2005.03.23  
   
 
 
 
   
 

No.11 「行き詰まりがテーマを生む」

堀川:参考に井上さんが求めてきた作画テーマの変遷を語ることはできますか?
井上:具体的にはなかなかすぐには思い出せないけれど、その時々でね、行き詰まりを感じたこと、それを突破するために―テーマを探すんじやないよね―行き詰まりがテーマを生む。
堀川:例えば川面(恒介:P.A. WORKSの原画マン)は攻殻の原画で「描けないんです」って言うけど、「これに行き詰まっているんです」って云うようなものはあるの?
井上:それを言葉にはしづらいんじゃないかな。
川面:僕は結論は出ているんですよ。画力が足りない。
井上:画力に対する行き詰まりっていうのは切実なことなんだよね、実は。描きたい絵にならないって云うのは。でも、そう感じていれば上手くなるって云うのは変な根性論みたいだけど、自分の絵に不満がないと。これじゃないんだよな、うまく描けないなって云う気持ちがあるのは大事だよね。そこから先、それをどう解決するかは難しいけど、例えば自分が描きたいと思っている絵の種類でね、誰か別の‘あ、これが自分の描きたかった絵なんだ’って云うのを描いている人を見つけるとかね、‘あ、このポーズを描きたかったんだ’って云うのを見ることがやっぱり解決の糸口。‘あ、そこをそうやって描けばうまく見えるんだな’とか、ごまかし方を覚えるのはよくないんだけどね(笑)。
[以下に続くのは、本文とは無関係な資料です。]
-- ==== Sys2Proof/Machine/Huffman.lean ====
section
/-! DEFINITION. The code-length optimizer HUFF_LEN and the canonical encoder HUFF_CODE (47_huffman). -/

namespace Sys2Proof.Machine

/-! ### Code lengths (47_huffman R267 to R271) -/

/-- A Huffman tree over symbols. -/
inductive HuffTree where
  | leaf (sym : Nat)
  | node (left right : HuffTree)
deriving DecidableEq, Repr

/-- A tree with its weight. -/
structure WeightedTree where
  weight : Nat
  tree : HuffTree
deriving DecidableEq, Repr

/-- The leaves in the order they are removed: weight ascending, among equals the larger symbol first
(47_huffman R269, whose list is the reverse of this one). -/
def insertLeaf (w sym : Nat) : List WeightedTree → List WeightedTree
  | [] => [⟨w, .leaf sym⟩]
  | x :: rest => if w ≤ x.weight then ⟨w, .leaf sym⟩ :: x :: rest else x :: insertLeaf w sym rest

/-- A merged tree goes behind every entry of its weight or less (47_huffman R269, seen from the end of the
list). -/
def insertMerged (m : WeightedTree) : List WeightedTree → List WeightedTree
  | [] => [m]
  | x :: rest => if x.weight ≤ m.weight then x :: insertMerged m rest else m :: x :: rest

/-- The two smallest merged until one tree is left; `fuel` is the number of trees. -/
def mergeTrees : Nat → List WeightedTree → List WeightedTree
  | fuel + 1, a :: b :: rest =>
    mergeTrees fuel (insertMerged ⟨a.weight + b.weight, .node a.tree b.tree⟩ rest)
  | _, l => l

/-- The depth of each symbol under a root at depth `d`. -/
def treeDepths : Nat → HuffTree → List (Nat × Nat)
  | d, .leaf sym => [(sym, d)]
  | d, .node l r => treeDepths (d + 1) l ++ treeDepths (d + 1) r

/-- The symbols with a nonzero count, with their counts, ascending. -/
def usedSymbols (c : List Nat) : List (Nat × Nat) :=
  (c.zipIdx.filter (fun e => e.1 != 0)).map (fun e => (e.2, e.1))

/-- `TreeDepths(c, nz, floor)`, as (symbol, depth) (47_huffman R269). -/
def depthsAt (used : List (Nat × Nat)) (floor : Nat) : List (Nat × Nat) :=
  let leaves := used.foldl (fun l e => insertLeaf (max e.2 floor) e.1 l) []
  match mergeTrees leaves.length leaves with
  | t :: _ => treeDepths 0 t.tree
  | [] => []

/-- The retry loop: the floor doubles until no depth is above the limit (47_huffman R268). -/
def limitDepths (used : List (Nat × Nat)) (limit : Nat) : Nat → Nat → List (Nat × Nat)
  | 0, _ => []
  | fuel + 1, floor =>
    let d := depthsAt used floor
    if d.all (fun e => decide (e.2 ≤ limit)) then d else limitDepths used limit fuel (2 * floor)

/-- How often the retry loop may run: 33 times at most (47_huffman R271, log 23). -/
def maxRetries : Nat := 34

/-- `CodeLengths(c, limit)` (47_huffman R268). -/
def codeLengths (c : List Nat) (limit : Nat) : List Nat × Option Nat :=
  match usedSymbols c with
  | [] => (c.map (fun _ => 0), none)
  | [e] => (c.map (fun _ => 0), some e.1)
  | used =>
    let d := limitDepths used limit maxRetries 1
    ((List.range c.length).map (fun s => (cellAt d s).getD 0), none)

/-- `RleSmooth(c)`: the default is the identity; an implementation's own is held to the contract: as many
entries, zero exactly where the count is zero, below 2^32 (47_huffman R267, log 6). -/
def rleSmooth (f : Fns) (c : List Nat) : List Nat :=
  match f.rleSmooth with
  | .byDefault => c
  | .own =>
    let o := Config.ownRleSmooth c
    c.zipIdx.map (fun e => if e.1 = 0 then 0 else max 1 (o.getD e.2 1 % 2 ^ 32))

/-- The lengths and the single symbol of one table of slot `h` (47_huffman R266). -/
def State.tableLengths (s : State) (h : Nat) (t : Table) : List Nat × Option Nat :=
  let c := s.histTable h t
  codeLengths (if s.rleOpt then rleSmooth s.fns c else c) Config.maxCodeLength

/-- A code-table element: code_length [19:16], code [15:0] (30_encoding R101). -/
def packCode (len code : Nat) : Word := BitVec.ofNat 32 (len % 16 * 2 ^ 16 + code % 2 ^ 16)
/-- `code_length` of an element. -/
def codeLen (e : Word) : Nat := (e.extractLsb' 16 4).toNat
/-- `code` of an element. -/
def codeBits (e : Word) : Nat := (e.extractLsb' 0 16).toNat

/-- The 2584 elements of an HTAB slot from its five tables; elements outside are 0 (47_huffman R265). -/
def slotElements (p : PerTable (List Word)) : List Word :=
  let pad := fun (t : Table) (room : Nat) => p.get t ++ List.replicate (room - (p.get t).length) 0
  pad .combined Config.combinedRoom ++ pad .red 256 ++ pad .blue 256 ++ pad .alpha 256 ++ pad .distance 40 ++
    List.replicate (Config.slotStride - Config.slotUsed) 0

/-- Storing a whole HTAB slot. -/
def State.putCodes (s : State) (h : Nat) (p : PerTable (List Word)) : State :=
  { s with spaces := { s.spaces with htab := s.spaces.htab.put (h * Config.slotStride) (slotElements p) } }

/-- The pseudocode of HUFF_LEN (47_huffman R266). -/
def huffLenBody (h : Nat) (s : State) : BodyEnd :=
  let r := PerTable.ofFn (fun t => s.tableLengths h t)
  let t := s.putCodes h (PerTable.ofFn (fun t => (r.get t).1.map (fun l => packCode l 0)))
  .ok (t.setSlot h { t.slot h with
    lenValid := true, codeValid := false, single := PerTable.ofFn (fun t => (r.get t).2) })

/-- HUFF_LEN (47_huffman R266). -/
def execHuffLen (slot : BitVec 16) (s : State) : Result :=
  runCommand .huffLen true [(6, s.badCtrl), (11, s.badSlot slot.toNat), (14, s.badHist slot.toNat)] none
    (huffLenBody slot.toNat) s

/-! ### Canonical codes (47_huffman R274, R275) -/

/-- `Reverse(v, l)`: bit `i` of the result is bit `l - 1 - i` of `v` (47_huffman R275). -/
def reverseBits (v : Nat) : Nat → Nat
  | 0 => 0
  | l + 1 => v % 2 * 2 ^ l + reverseBits (v / 2) l

/-- `cnt[l]`, the number of symbols of a length from 1 on; `cnt[0]` is 0 (47_huffman R274). -/
def lengthCount (lens : List Nat) (l : Nat) : Nat := if l = 0 then 0 else lens.count l

/-- `next[l]`, the first code of a length (47_huffman R274). -/
def firstCode (lens : List Nat) : Nat → Nat
  | 0 => 0
  | l + 1 => (firstCode lens l + lengthCount lens l) * 2

/-- The canonical codewords in symbol order, not reversed; `seen` holds the lengths of the symbols before.
The code of a symbol is its length's first code plus the symbols of that length before it. -/
def canonicalCodes (lens : List Nat) : List Nat → List Nat → List Nat
  | _, [] => []
  | seen, l :: rest =>
    (if l = 0 then 0 else firstCode lens l + seen.count l) :: canonicalCodes lens (l :: seen) rest

/-- The elements of one table with their codes, from its lengths (47_huffman R274). -/
def codedTable (lens : List Nat) : List Word :=
  (List.zip lens (canonicalCodes lens [] lens)).map (fun e => packCode e.1 (reverseBits e.2 e.1))

/-- The pseudocode of HUFF_CODE (47_huffman R274): the elements outside the tables stay. -/
def huffCodeBody (h : Nat) (s : State) : BodyEnd :=
  let code := fun (m : Mem 32) (t : Table) =>
    m.put (h * Config.slotStride + t.base) (codedTable ((s.codeTable h t).map codeLen))
  let m := code (code (code (code (code s.spaces.htab .combined) .red) .blue) .alpha) .distance
  let t : State := { s with spaces := { s.spaces with htab := m } }
  .ok (t.setSlot h { t.slot h with codeValid := true })

/-- HUFF_CODE (47_huffman R274). -/
def execHuffCode (slot : BitVec 16) (s : State) : Result :=
  runCommand .huffCode true [(11, s.badSlot slot.toNat), (15, !(s.slot slot.toNat).lenValid)] none
    (huffCodeBody slot.toNat) s

end Sys2Proof.Machine
end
 でもね、‘その絵を無理に描かなくても、その前後を上手く押さえてやると、ほぼ描きたかった動きになるな’とか、ま、それは職業だから凌ぐ上での1つのテクニックでもあるんだよ。描きにくいポーズを描くことが目標じやないからね。自分の描きたい動きにさえなっていればいいわけ。あんまりバカ正直にその絵が描けないためにいつまでも完成しない方がマズイから。アニメーションはイラストじゃないからね、動いた結果自分の描きたかった‘動き’になっていればいいから。上手い人は難しいアングルを達者に描くじゃない、どうしてもそう云うのに憧れて、そのアングルをちゃんとあのように描かなきゃいけないんだと思ってしまうと、なかなか、そこはデッサン力の差がどうしても出てしまうから。そこを真向勝負しなくても実は同じような結果がアニメーションでは出たりするからね。難しい瞬間の絵を絶対描かなきやいけないわけじやないの。デッサンカでガチンコ勝負でもないんだよ。本当に動きのコントロールが上手い人がいて、絵はそんなに上手くないんだけど、効果としては抜群にすばらしい表現をする人もいるから。デッサン力では俺だって真向勝負したら沖浦 (啓之)君にはかなわないかもしれないけれど、そんなに引けを取っているつもりはないから、そこはね、自分の画力に応じたこなしかたを覚えていくと、そんなに‘動き’の効果としては変わらないものを作れるのがアニメーションの特徴でもある。明日までに上げなきゃいけない土壇場で、難しいアングル1枚で止まっている場合じゃないって時にはごまかしてでも凌がなきやだめだよね。でも、そうじやない時にはなるべく真向勝負する。その描きたい絵を何が何でも描くんだって云う意地も大切で、デッサン力はその過程で培われるところもあるから、及ばないまでも絶対その過程で力はつくから。描けない絵にもがき苦しむところが無いようでは上手くはならないよ。若いうちは何が何でも上手くなりたいって気持ちが画力を上げるんですよ。同時に上手い往なし方を覚えていかないとだめだって云うか、答えになっていないね(笑)。でも、どっちも本当のことなんだよ。